The not-so-subtle message is that if all you have to offer is criticism of the war, if all you have to say is negative statements without even acknowledgement that there's a real, and serious, and determined enemy to be defeated, as well as years of home-grown bad policy to unbdo and make right, then that's defeatism. If you devote all your political capital, and public presence, and brainpower, and waking hours, to devising lists of everything Americans are not allowed to do in the war, and take no consideration of the nature and brutality of the other side, or to devising alternate strategies that work better than the list of ones you wish to forbid, it's nothing short of anti-Americanism. You oppose the war... you even oppose the way the war is being conducted... you challenge the powers-that-be in any way... and you offer nothing as an alternative except "bring the troops home, leave the poor jihadis alone, announce to the world that we lost the war," how on earth are we supposed to tell the difference between "you" and a fifth-columnist. I mean if we really had nothing to go on but how you devote your energy in the public arena, how would a neutral observer tell the difference? Because if that's all you're about here, you're un-American... and you'd impose "dire consequences and costs" on "all Americans".

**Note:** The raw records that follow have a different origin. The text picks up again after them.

-- ==== Sys2Proof/Machine/Cask.lean ====
section
/-!
DEFINITION. Cask passes (chapter 4): inputs as pulses, phases, saturation, the digital fallback, result rings, priority and
aborts, and the open-line and DAC tests.
-/

namespace Sys2Proof.Machine

/-! ### Dies, macros and cells -/

def Die.mac (x : Die) (m : Nat) : Mac := smGet (fun _ => {}) x.macs m
def Die.setMac (x : Die) (m : Nat) (y : Mac) : Die := { x with macs := smPut (fun _ => {}) m y x.macs }

/-- A cell pair's level in units of 1/256 level (R90, R146). -/
def State.cellLevel (s : State) (key row col : Nat) : Int := smGet (fun _ => 0) s.cells ((key * 1024 + row) * 1024 + col)

/-- The BF16 scale of a data column of a layer (R90). -/
def State.colScale (s : State) (key col : Nat) : BitVec 16 := smGet (fun _ => 0) s.scales (key * 1024 + col)

/-- The value of a column scale. -/
def State.scaleVal (s : State) (key col : Nat) : FVal := FFmt.bf16.decode (s.colScale key col).toNat

/-- The macro layers that a request's hold covers: one, or all eight for a REPAIR_MACRO (R154). -/
def WReq.holds (r : WReq) (m l : Nat) : Bool := r.stage == .held && r.mac == m && (r.kind == 4 || r.layer == l)

/-- Whether the write path holds a layer. -/
def State.layerHeld (s : State) (d m l : Nat) : Bool := (s.die d).reqs.any fun r => r.holds m l

/-- A write journal entry of a layer (R156). -/
def State.wjEntry (s : State) (k : Nat) : Option WJEntry := smGet (fun _ => none) s.journal.writes k

/-- Whether a layer is incomplete: it has a write journal entry and no request holds it (R157). -/
def State.incomplete (s : State) (d m l : Nat) : Bool := (s.wjEntry (layerKey d m l)).isSome && !s.layerHeld d m l

/-- Whether a layer is unavailable to passes (R114, R157). -/
def State.unavailable (s : State) (d m l : Nat) : Bool := s.layerHeld d m l || (s.wjEntry (layerKey d m l)).isSome

/-- Whether the step driver holds the passes of a macro layer back: FLUSH_OVERLAP is 0, and a request that it pushed for the macro layer
has not ended (R212; log 76). -/
def State.flushHolds (s : State) (d m l : Nat) : Bool :=
  s.svc.holds.contains (layerKey d m l) && (s.die d).reqs.any fun q => q.mac == m && q.layer == l

/-- CASK_ERR of a die recorded (Table 4.12). -/
def State.caskErr (s : State) (d code mac layer : Nat) (row : Bool) (line : Nat) : State :=
  ((((s.set .caskErrCode d 0 code).set .caskErrMacro d 0 mac).set .caskErrLayer d 0 layer).set .caskErrRow d 0
    (if row then 1 else 0)).set .caskErrLine d 0 line

/-! ### Inputs as pulses (R94 to R99, R118) -/

/-- The quanta of an F4 code: twice its E2M1 magnitude (Table 4.1). -/
def f4Quanta (c : Nat) : Nat := [0, 1, 2, 3, 4, 6, 8, 12].getD (c % 8) 0

/-- A magnitude with a sign. -/
def signedOf (neg : Bool) (n : Nat) : Int := if neg then -(n : Int) else n

/-- A magnitude shifted right with RNE (R96). -/
def shiftRne (n : Nat) (k : Int) : Nat := (rneRat ((n : Rat) / pow2 k)).toNat

/-- A block of an F4 input: scale byte, element codes, outlier shift, outliers as index and q. -/
structure F4Block where
  scale : Nat
  codes : List Nat
  k : Nat
  outs : List (Nat × Int)

/-- The outlier quantum exponent of a block (R109): v + k - 1, where v = e - 1. -/
def F4Block.vOut (b : F4Block) : Int := (b.scale : Int) - 128 + b.k - 1

/-- The largest of a list of exponents; none for an empty list. -/
def maxInt? : List Int → Option Int
  | [] => none
  | x :: xs => some (xs.foldl max x)

/-- A lone all-zero vector takes the kind `zero` (R99). -/
def PassInput.settle (i : PassInput) (k : InputKind) : PassInput :=
  { i with kind := if i.rows.isEmpty && i.low.isEmpty && i.outs.isEmpty then .zero else k }

/-- An F4 input aligned to its vector (R95, R96, R98, R104, R109): `n` elements a block, `rows` driven lines from `first`. -/
def f4Input (first rows n : Nat) (blocks : List F4Block) : PassInput :=
  if blocks.any fun b => b.scale == 0xFF then { kind := .nonfinite }
  else
    let live := blocks.zipIdx.filter fun b => b.1.scale != 0
    let vp := maxInt? (live.map fun b => (b.1.scale : Int) - 128)
    let es := live.flatMap fun b => (b.1.codes.zipIdx.map fun c => (b.2 * n + c.2, c.1, vp.getD 0 - ((b.1.scale : Int) - 128))).filter
      fun e => decide (e.1 < rows) && f4Quanta e.2.1 != 0
    let os := live.flatMap fun b => b.1.outs.map fun o => (b.2 * n + o.1, o.2, b.1.vOut)
    let os := os.filter fun o => decide (o.1 < rows) && o.2.1 != 0
    let vo := (maxInt? (os.map fun o => o.2.2)).getD 0
    let rs := es.map fun e => (first + e.1, signedOf (e.2.1 / 8 % 2 == 1) (shiftRne (f4Quanta e.2.1) e.2.2))
    let ls := os.map fun o => (first + o.1, signedOf (decide (o.2.1 < 0)) (shiftRne (2 * o.2.1.natAbs) (vo - o.2.2)))
    let inp : PassInput :=
      { rows := rs.filter fun r => r.2 != 0, outs := ls.filter fun r => r.2 != 0, vp := vp, vo := vo,
        aligned := es.any (fun e => decide (0 < e.2.2)) || os.any fun o => decide (o.2.2 < vo) }
    inp.settle .f4

/-- Magnitudes of a vector in units of 2 ^ u, as lines and signed integers (R95, R118). -/
def unitMags (first : Nat) (u : Int) (xs : List FVal) : List (Nat × Int) :=
  xs.zipIdx.map fun p => (first + p.2, rneRat (p.1.toRat / pow2 u))

/-- The unit exponent of a vector whose largest finite magnitude is `m` (R95, R118): `lo` is 6 or 13. -/
def unitOf (m : FVal) (lo lim : Nat) : Int :=
  let u := m.log2 - lo
  if rneRat (m.abs.toRat / pow2 u) > lim then u + 1 else u

/-- An I8 input and its flags: non-finite elements are handled by the caller (R95, R97, R99). -/
def i8Input (first : Nat) (xs : List FVal) : PassInput × Nat :=
  let m := maxMag xs
  if m.isZero then ({ kind := .zero }, 0)
  else if m.lt (.fin false 1 (-126)) then ({ kind := .zero }, Flag.underflow)
  else
    let u := unitOf m 6 127
    let rs := (unitMags first u xs).map fun r => (r.1, 2 * r.2)
    (({ rows := rs.filter fun r => r.2 != 0, vp := some (u - 1) } : PassInput).settle .i8, 0)

/-- A transposed input: the column scales folded in, and the two slices (R118). -/
def g16Input (first code : Nat) (xs : List Nat) (scales : List FVal) : PassInput :=
  let gs := (xs.zip scales).map fun p => (((fmtOfCode code).map fun f => f.decode p.1).getD .nan, p.2)
  if gs.any fun g => !g.1.isFinite || !g.2.isFinite then { kind := .nonfinite, xs := xs }
  else
    let ys := gs.map fun g => g.1.mul g.2
    let m := maxMag ys
    if m.isZero then { kind := .zero, xs := xs }
    else
      let u := unitOf m 13 16383
      let ms := unitMags first u ys
      let hi := ms.map fun r => (r.1, signedOf (decide (r.2 < 0)) (2 * (r.2.natAbs / 128)))
      let lo := ms.map fun r => (r.1, signedOf (decide (r.2 < 0)) (2 * (r.2.natAbs % 128)))
      ({ rows := hi.filter fun r => r.2 != 0, low := lo.filter fun r => r.2 != 0, vp := some (u - 1), xs := xs } : PassInput).settle .g16

/-- A prepared input: what it raised, how often it was repeated at a wider format, and the format that it completes in. -/
structure Prep where
  input : PassInput
  flags : Nat := 0
  repeats : Nat := 0
  fmt : Nat

/-- I8 quantisation on read, with the BF16 attempt that a non-finite element leads to (R97, R98). -/
def prepI8 (first : Nat) (f8rep : Bool) (xs : List FVal) (flags repeats : Nat) : Prep :=
  if xs.any fun x => !x.isFinite then
    let fl := flags ||| Flag.nonfinite ||| Flag.overflow
    if f8rep then
      { input := { kind := .bf16, xs := xs.map fun x => (encodePlain 1 false 0 0 x).1 }, flags := fl, repeats := repeats + 1, fmt := 1 }
    else { input := { kind := .nonfinite }, flags := fl, repeats := repeats, fmt := 3 }
  else
    let r := i8Input first xs
    { input := r.1, flags := flags ||| r.2, repeats := repeats, fmt := 3 }

/-- F4 quantisation on read: blocks of 64, the outlier path, and the F8a attempt in I8 mode on a trigger (R75, R97, Table 3.6). -/
def prepF4 (first ratio : Nat) (outlier f8rep : Bool) (xs : List FVal) : Prep :=
  let cut := cutBlocks 64 xs.length xs
  let padded := cut.map fun b => b ++ List.replicate (64 - b.length) (.fin false 0 0)
  let bs := padded.map fun b => if outlier then outlierSplit ratio b else
    let e := encodeBlock 5 0 [] b
    { scale := e.1, codes := e.2.1, flags := e.2.2 }
  let fl := bs.foldl (fun f b => f ||| b.flags) 0
  if fl &&& (Flag.overflow ||| Flag.underflow ||| Flag.nonfinite ||| Flag.outlierOvf) ≠ 0 then prepI8 first f8rep xs fl 1
  else { input := f4Input first xs.length 64 (bs.map fun b => ⟨b.scale, b.codes, b.k, b.outs⟩), flags := fl, fmt := 5 }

Mister Stickings goes on to say,

America is a nation born of dissent. To be American is to be able to dissent -- to say no, to seek alternatives, to refuse to be told what to do and to think and to say. Is that not the American way?

And he concludes, "Those like Malkin and her ilk on the right simply don't know their history. And they certainly don't know what it means truly to be an American."

Which is, pardon me, a historically ignorant thing to say. Hell, it's ignorant overall. Nothing can be built entirely of dissent. America was born in common visions, in awareness of common enemies and common goals. It was built by active pursuit of new ways of living and governing a nation. The "dissent" in the Revolution was the Loyalists.